Все поведение и весь строй душевной жизни человека формируется под влиянием двух факторов - наследственности и воспитания, понимаемого в самом широком смысле воздействия на человека внешних влияний и его внутренних переживаний.

Природные инстинкты человека "не могут быть хорошими или дурными" (Лай), так как качество поступка определяется свободой его совершения человеком. Но эти инстинкты могут быть полезными или вредными для нравственности. Воспитатель не может остановиться пред властью инстинктов, так как в этом случае его значение совершенно уничтожилось бы. О праве воспитания одного человека другим современная педагогика не ставит и вопроса, так как это право признается бесспорным.

Положение простого наблюдателя за развитием природных свойств ребенка, как это рекомендовалось отчасти Ж. Ж. Руссо и настойчиво проводилось гр. Л. Толстым, может привести будущие поколения к такой разнузданности, пред которой невольно ужаснется само то поколение. Отсутствие общеобязательных норм и теперь сделало свое разрушительное дело, и теперь вопрос является не о нраве воспитания одного человека другим, а о лучших способах применения этой обязанности старшего поколения относительно младшего на деле. На что именно следует влиять воспитателю в душе ребенка, на какую сторону его жизни, об этом составляется все более и более устойчивое мнение, склоняющееся к воспитанию воли. Хотя, следует заметить, что некоторые психологи за этой способностью не признают самостоятельного значения, объясняя ее функции соединением представления с чувством. Но против этой теории выставляется факт болезненного отсутствии воли в явлениях т. н. абулии, при нормальности познания и чувствовании.

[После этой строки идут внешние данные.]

/-- The value that a group's arrivals make (R378). -/
def Inst.groupValue (i : Inst) (t g : Nat) : Bool :=
  let mine := (i.arrived.filter fun a => a.team == t && a.group == g && a.guard).map (·.value)
  match i.kind with
  | .any _ => mine.any id
  | .all _ => mine.all id
  | _ => false

/-- The contribution that the group's shadow threads make (R383). -/
def Inst.groupTwin (i : Inst) (t g : Nat) : Bool :=
  let mine := (i.arrived.filter fun a => a.team == t && a.group == g && a.guard).map (·.twin)
  match i.kind with
  | .any _ => mine.any id
  | .all _ => mine.all id
  | _ => false

/-- A contribution that an EXIT completes and that the shadow's differs from: SHADOW_MISMATCH waits for every arrived thread of the group. DESIGN CHOICE: no instruction of theirs is at hand then (log 50). -/
def State.twinDiffers (s : State) (c g : Nat) (i : Inst) (q : Nat × Nat) : State :=
  if i.groupValue q.1 q.2 == i.groupTwin q.1 q.2 then s
  else (i.arrived.filter fun a => a.team == q.1 && a.group == q.2 && a.guard).foldl (fun s a =>
    s.modThread (.thr c g a.team a.group a.lane) fun th =>
      if th.loc = .resident then { th with next := some (th.next.getD (.shadowMismatch, 0)) }
      else { th with tpend := some (th.tpend.getD (.shadowMismatch, 0)) }) s

/-- The outcome of the contributions made here and those of other modules. -/
def Inst.outcome (i : Inst) (remote : List Bool) : Bool :=
  let vs := (i.contributed.map fun q => i.groupValue q.1 q.2) ++ remote
  match i.kind with
  | .any _ => vs.any id
  | .all _ => vs.all id
  | _ => false

/-- One sweep over an instance: the contributions that are complete are sent. -/
def State.contributeInst (s : State) (c g key : Nat) : State :=
  match s.grid? c g with
  | none => s
  | some gr =>
    match gr.insts.find? fun i => i.key == key with
    | none => s
    | some i =>
      let i := s.refixRanks gr i
      let cs := s.contributors gr i
      let i' := { i with contributed := i.contributed ++ cs, since := if cs.isEmpty then i.since else some (i.since.getD s.cycle) }
      let s := s.modGrid c g fun gr =>
        let gr := { gr with insts := gr.insts.map fun x => if x.key = key then i' else x }
        match i.kind.member with
        | some m => cs.foldl (fun gr q => gr.setLive m fun l => l.bump q.1 q.2) gr
        | none => gr
      let wide := match i.kind.member with
        | some m => gr.gangWide m
        | none => i.ranks.any fun r => decide (8192 ≤ r.2.1)
      let s := cs.foldl (fun s q => s.twinDiffers c g i' q) s
      if wide && !cs.isEmpty then
        { s with messages := s.messages ++ cs.map fun q => HostMsg.contribution c g i.kind i.num (i'.groupValue q.1 q.2) }
      else s

/-- Contributions of every open instance of every grid. -/
def State.contribute (s : State) : State :=
  s.grids.foldl (fun s gr => gr.insts.foldl (fun s i => s.contributeInst gr.ctx gr.num i.key) s) s

/-! ### What an instance still lacks -/

/-- Member groups of this module that have not contributed: of started teams, and whether teams are still to start. -/
def State.missingGroups (s : State) (gr : Grid) (i : Inst) (m : Nat) : List (Nat × Nat) :=
  (s.gridTeams gr).flatMap fun tm => ((gr.memberGroups m).filter fun g =>
    !i.contributed.contains (tm.num, g) && !gr.excluded m tm.num g && !tm.departed g).map fun g => (tm.num, g)
def Grid.unstarted (gr : Grid) (m : Nat) : List (Nat × Nat) :=
  if gr.modDropped m then []
  else (seqFrom gr.nextTeam (gr.record.nteams + 1 - gr.nextTeam)).flatMap fun t =>
    ((gr.memberGroups m).filter fun g => !gr.groupDropped m t g).map fun g => (t, g)

/-- Ranks of a GBAR on this module that have not contributed (R378). -/
def State.missingRanks (s : State) (gr : Grid) (i : Inst) : List Nat :=
  i.ranks.filterMap fun (r, core, tm) =>
    if 8192 ≤ core then none
    else match tm with
      | none => some r
      | some t => match s.team? gr.ctx gr.num t with
        | none => none
        | some x =>
          if i.contributed.contains (t, 0) || (seqFrom 0 gr.kernel.groups).all x.departed then none else some r

/-- Ranks of other modules whose contributions are still to come. -/
def Inst.awaiting (i : Inst) (rs : List Nat) : List Nat := rs.filter fun r => !(i.remote.any fun x => x.1 == r)

/-- Ranks of other modules that must answer. -/
def Grid.awaited (gr : Grid) (i : Inst) : List Nat :=
  match i.kind.member with
  | some m => gr.remoteRanks m
  | none => (i.ranks.filter fun r => decide (8192 ≤ r.2.1)).map (·.1)

/-- Nothing of this module is missing. -/
def State.localDone (s : State) (gr : Grid) (i : Inst) : Bool :=
  match i.kind.member with
  | some m => (s.missingGroups gr i m).isEmpty && (gr.unstarted m).isEmpty
  | none => (s.missingRanks gr i).isEmpty

/-- A gang that is not committed completes no collective (R106). -/
def Grid.gangOk (gr : Grid) : Bool :=
  match gr.gang with
  | some g => g.state == .committed
  | none => true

"Несомненно, что всякий вступает в жизнь с известным запасом инстинктивных наклонностей, являющихся наследием наших предков, и эти наклонности в процессе развития человека обыкновенно становятся зависимыми от его воли" (О. Ши, стр. 23), и "имеются утешительные факты того, что сильная воля индивидуума может бороться с бременем опасной наследственности" (Э. Кей. стр. 16).

Наилучшей воспитательницей воли всегда была церковь, требующая подчинения человеческой воли высшему непогрешимому авторитету истины, сохраняемой в богоучрежденном обществе. В современном государстве церковь не имеет самостоятельного значения, а потому педагогика находит необходимым участие в религиозно - нравственном воспитании гражданского общества. Говоря о необходимости внешнего воздействия на ребенка при воспитании, Кершенштейнер приходит к выводу, что "в религиозно-нравственном воспитании заинтересовано государство... Религия является делом не частным, а общественным, и преподавание закона Божия, только не рутинное, служит не только полезным, но и необходимым воспитательным средством. Значение религии в деле воспитания возникает, вследствие естественного стремления человека к Высшему, и религия сама возвышает человека в области, стоящей выше житейских добродетелей. "Элементарную гражданскую добродетель в известной мере прививает всякая работа, даже механическая, если она ведется целесообразно и заботливо. Ей на помощь для слабо одаренных нравственно и умственно детей приходит авторитет не людской, несовершенства которого рано или поздно сознают и сами неспособные, а авторитет религиозный, коренящийся в самой сущности нашего духовного развития... тот авторитет, который вытекает из присущей каждому человеку религиозной потребности, укрепляющей слабых волей и ободряющий удрученных земным горем " (Цит. соч., 192).

Нельзя, конечно, согласиться, что в побудительном авторитете религии нуждаются только слабо одаренные, так как наиболее одаренные духовно дитя иногда отличаются слабостью характера, зависящей от внешних обстоятельств.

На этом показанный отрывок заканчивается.